Exercise instructions:
Look through the entries below and report every line that has "extracted".

Items from a dataset

========================

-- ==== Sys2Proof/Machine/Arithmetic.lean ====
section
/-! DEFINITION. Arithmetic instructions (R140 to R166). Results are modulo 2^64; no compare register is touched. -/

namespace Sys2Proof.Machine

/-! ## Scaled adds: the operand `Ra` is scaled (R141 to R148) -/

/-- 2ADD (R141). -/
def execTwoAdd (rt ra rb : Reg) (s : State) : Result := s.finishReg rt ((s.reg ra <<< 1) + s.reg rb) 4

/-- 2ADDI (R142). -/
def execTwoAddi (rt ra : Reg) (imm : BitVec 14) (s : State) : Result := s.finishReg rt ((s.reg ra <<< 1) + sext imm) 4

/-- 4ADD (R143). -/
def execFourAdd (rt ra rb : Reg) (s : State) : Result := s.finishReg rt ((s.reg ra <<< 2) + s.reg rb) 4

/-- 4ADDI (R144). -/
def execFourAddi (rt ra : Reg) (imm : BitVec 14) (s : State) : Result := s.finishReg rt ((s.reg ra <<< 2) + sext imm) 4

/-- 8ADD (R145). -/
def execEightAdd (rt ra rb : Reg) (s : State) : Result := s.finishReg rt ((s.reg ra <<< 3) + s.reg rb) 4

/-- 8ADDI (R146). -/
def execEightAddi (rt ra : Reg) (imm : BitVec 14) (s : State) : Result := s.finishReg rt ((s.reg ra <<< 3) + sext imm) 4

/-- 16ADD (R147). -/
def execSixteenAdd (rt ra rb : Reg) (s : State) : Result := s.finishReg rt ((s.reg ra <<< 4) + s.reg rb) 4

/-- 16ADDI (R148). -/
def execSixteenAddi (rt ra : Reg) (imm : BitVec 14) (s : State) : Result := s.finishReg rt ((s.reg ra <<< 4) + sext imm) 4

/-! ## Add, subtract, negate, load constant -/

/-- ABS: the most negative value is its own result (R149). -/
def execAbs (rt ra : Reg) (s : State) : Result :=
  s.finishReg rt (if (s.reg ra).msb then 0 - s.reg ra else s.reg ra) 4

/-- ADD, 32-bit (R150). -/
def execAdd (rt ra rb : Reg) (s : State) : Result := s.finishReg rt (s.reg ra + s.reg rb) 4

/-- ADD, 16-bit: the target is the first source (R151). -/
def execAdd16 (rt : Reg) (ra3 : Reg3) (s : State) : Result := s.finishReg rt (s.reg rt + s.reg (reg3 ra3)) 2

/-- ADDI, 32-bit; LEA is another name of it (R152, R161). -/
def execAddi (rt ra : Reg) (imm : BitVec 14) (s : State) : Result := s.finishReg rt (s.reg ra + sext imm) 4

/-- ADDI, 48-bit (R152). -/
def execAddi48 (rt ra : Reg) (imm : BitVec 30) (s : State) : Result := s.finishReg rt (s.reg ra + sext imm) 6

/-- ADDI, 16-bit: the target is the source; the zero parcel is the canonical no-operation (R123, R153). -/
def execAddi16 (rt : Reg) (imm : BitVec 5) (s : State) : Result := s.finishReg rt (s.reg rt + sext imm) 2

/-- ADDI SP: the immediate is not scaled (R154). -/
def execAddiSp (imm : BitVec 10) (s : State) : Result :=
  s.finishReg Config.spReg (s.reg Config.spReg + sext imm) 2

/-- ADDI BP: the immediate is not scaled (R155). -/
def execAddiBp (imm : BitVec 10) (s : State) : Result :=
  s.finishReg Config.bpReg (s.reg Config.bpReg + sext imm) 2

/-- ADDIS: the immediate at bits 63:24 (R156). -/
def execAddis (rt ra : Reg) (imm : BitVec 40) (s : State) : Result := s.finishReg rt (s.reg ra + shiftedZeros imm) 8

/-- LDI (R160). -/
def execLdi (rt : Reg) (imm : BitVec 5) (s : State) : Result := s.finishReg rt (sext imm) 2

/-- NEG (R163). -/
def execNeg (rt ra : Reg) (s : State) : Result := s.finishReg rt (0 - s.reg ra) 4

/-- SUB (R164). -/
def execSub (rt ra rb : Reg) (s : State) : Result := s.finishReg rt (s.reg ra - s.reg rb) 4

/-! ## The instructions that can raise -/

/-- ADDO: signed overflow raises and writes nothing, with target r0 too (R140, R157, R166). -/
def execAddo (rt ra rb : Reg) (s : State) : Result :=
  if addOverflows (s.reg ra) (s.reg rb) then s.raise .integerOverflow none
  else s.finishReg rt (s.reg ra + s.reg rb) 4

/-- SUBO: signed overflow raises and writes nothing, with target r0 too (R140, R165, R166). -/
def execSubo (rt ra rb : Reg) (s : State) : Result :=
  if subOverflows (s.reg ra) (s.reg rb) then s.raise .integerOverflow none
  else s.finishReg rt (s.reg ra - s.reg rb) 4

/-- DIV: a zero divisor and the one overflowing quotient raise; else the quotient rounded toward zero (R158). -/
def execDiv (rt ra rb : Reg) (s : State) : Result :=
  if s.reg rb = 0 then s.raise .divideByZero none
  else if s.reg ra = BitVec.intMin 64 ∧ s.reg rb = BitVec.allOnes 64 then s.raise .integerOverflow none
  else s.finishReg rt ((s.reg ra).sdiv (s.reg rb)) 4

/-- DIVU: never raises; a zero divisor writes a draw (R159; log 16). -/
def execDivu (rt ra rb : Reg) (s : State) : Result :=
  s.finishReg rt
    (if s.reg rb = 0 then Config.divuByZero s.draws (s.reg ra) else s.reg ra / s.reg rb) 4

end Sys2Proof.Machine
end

========================

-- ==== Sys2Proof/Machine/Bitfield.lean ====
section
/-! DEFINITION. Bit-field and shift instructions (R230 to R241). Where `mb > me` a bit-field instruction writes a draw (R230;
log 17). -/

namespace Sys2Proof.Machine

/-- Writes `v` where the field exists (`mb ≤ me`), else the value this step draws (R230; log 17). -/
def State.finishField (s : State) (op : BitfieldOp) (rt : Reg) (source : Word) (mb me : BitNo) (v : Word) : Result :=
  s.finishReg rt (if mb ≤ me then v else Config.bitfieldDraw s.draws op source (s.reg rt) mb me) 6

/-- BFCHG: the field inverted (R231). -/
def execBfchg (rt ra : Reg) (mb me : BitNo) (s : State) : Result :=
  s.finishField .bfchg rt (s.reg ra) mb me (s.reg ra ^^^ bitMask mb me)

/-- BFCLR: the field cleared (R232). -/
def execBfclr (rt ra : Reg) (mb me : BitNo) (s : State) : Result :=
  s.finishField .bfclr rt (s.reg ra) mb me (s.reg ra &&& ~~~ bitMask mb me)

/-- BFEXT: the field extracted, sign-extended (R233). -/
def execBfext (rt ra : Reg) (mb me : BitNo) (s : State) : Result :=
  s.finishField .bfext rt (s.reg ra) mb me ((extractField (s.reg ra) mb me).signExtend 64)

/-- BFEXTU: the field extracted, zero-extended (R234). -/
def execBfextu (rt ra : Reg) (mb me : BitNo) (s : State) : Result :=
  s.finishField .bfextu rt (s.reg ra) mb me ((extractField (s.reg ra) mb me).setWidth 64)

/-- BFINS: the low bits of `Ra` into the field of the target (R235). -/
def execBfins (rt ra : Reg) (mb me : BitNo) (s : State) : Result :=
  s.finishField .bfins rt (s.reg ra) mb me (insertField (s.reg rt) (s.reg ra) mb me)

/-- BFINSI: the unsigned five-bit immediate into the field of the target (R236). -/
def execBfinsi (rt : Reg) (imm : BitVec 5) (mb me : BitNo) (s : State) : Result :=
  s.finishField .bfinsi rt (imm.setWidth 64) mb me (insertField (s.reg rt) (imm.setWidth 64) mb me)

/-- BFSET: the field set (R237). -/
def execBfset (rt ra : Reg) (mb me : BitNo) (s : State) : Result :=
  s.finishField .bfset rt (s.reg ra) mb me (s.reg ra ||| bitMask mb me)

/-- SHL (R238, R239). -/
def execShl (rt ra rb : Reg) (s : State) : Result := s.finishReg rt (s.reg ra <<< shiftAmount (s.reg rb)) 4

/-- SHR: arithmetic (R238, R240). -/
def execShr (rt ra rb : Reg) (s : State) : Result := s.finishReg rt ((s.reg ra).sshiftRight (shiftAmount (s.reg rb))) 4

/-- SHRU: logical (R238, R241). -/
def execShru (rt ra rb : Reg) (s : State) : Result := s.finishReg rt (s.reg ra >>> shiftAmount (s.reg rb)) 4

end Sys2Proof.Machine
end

========================

Solution for this exercise:
/-- BFEXT: the field extracted, sign-extended (R233). -/
/-- BFEXTU: the field extracted, zero-extended (R234). -/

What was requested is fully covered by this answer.